[Stored data entries]
%%

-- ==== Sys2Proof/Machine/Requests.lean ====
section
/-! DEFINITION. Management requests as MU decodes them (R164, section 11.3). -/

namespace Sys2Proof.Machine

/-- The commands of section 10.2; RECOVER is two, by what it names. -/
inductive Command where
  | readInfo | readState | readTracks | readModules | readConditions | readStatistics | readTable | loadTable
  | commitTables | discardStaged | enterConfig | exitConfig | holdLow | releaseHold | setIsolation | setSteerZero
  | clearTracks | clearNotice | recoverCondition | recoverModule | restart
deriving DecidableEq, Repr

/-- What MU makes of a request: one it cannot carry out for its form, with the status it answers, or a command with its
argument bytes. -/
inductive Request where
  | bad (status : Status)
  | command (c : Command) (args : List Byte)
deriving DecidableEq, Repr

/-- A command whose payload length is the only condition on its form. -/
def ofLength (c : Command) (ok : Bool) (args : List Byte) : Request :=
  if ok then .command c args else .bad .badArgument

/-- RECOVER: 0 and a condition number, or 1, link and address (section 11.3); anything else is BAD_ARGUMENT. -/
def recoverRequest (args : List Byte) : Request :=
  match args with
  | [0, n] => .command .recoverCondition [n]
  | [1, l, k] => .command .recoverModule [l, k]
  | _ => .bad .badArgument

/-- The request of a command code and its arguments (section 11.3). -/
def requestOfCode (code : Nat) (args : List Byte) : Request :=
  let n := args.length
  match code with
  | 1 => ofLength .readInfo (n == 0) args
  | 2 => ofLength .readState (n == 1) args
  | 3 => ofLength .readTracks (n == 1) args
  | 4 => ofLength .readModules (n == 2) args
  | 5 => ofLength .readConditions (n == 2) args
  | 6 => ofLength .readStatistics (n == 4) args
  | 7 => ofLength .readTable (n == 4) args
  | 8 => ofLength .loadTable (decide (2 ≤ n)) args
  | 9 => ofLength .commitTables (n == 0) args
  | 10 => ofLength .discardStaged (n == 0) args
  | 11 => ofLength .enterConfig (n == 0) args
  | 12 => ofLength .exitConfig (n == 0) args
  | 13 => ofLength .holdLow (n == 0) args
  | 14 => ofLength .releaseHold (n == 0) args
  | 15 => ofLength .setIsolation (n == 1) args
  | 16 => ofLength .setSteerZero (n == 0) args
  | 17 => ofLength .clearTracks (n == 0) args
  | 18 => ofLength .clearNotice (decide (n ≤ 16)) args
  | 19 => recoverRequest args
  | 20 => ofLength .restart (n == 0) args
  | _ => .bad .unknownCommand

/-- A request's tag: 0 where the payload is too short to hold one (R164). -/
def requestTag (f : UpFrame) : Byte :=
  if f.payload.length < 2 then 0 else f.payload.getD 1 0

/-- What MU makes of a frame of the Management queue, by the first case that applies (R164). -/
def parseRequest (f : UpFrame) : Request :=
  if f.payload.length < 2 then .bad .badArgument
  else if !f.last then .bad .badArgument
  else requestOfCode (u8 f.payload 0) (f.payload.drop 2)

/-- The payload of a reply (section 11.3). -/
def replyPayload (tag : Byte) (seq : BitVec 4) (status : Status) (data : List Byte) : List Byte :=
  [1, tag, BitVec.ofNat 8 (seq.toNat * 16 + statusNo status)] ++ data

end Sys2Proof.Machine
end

%%

| WHAT TO PRODUCE |
Please return only the lines above, starting at the line that has "argument bytes. -/" and ending at the line that has "ofLength .setSteerZero (n == 0) args", keeping both and leaving each one unchanged.

| WRITTEN SOLUTION |
argument bytes. -/
inductive Request where
  | bad (status : Status)
  | command (c : Command) (args : List Byte)
deriving DecidableEq, Repr

/-- A command whose payload length is the only condition on its form. -/
def ofLength (c : Command) (ok : Bool) (args : List Byte) : Request :=
  if ok then .command c args else .bad .badArgument

/-- RECOVER: 0 and a condition number, or 1, link and address (section 11.3); anything else is BAD_ARGUMENT. -/
def recoverRequest (args : List Byte) : Request :=
  match args with
  | [0, n] => .command .recoverCondition [n]
  | [1, l, k] => .command .recoverModule [l, k]
  | _ => .bad .badArgument

/-- The request of a command code and its arguments (section 11.3). -/
def requestOfCode (code : Nat) (args : List Byte) : Request :=
  let n := args.length
  match code with
  | 1 => ofLength .readInfo (n == 0) args
  | 2 => ofLength .readState (n == 1) args
  | 3 => ofLength .readTracks (n == 1) args
  | 4 => ofLength .readModules (n == 2) args
  | 5 => ofLength .readConditions (n == 2) args
  | 6 => ofLength .readStatistics (n == 4) args
  | 7 => ofLength .readTable (n == 4) args
  | 8 => ofLength .loadTable (decide (2 ≤ n)) args
  | 9 => ofLength .commitTables (n == 0) args
  | 10 => ofLength .discardStaged (n == 0) args
  | 11 => ofLength .enterConfig (n == 0) args
  | 12 => ofLength .exitConfig (n == 0) args
  | 13 => ofLength .holdLow (n == 0) args
  | 14 => ofLength .releaseHold (n == 0) args
  | 15 => ofLength .setIsolation (n == 1) args
  | 16 => ofLength .setSteerZero (n == 0) args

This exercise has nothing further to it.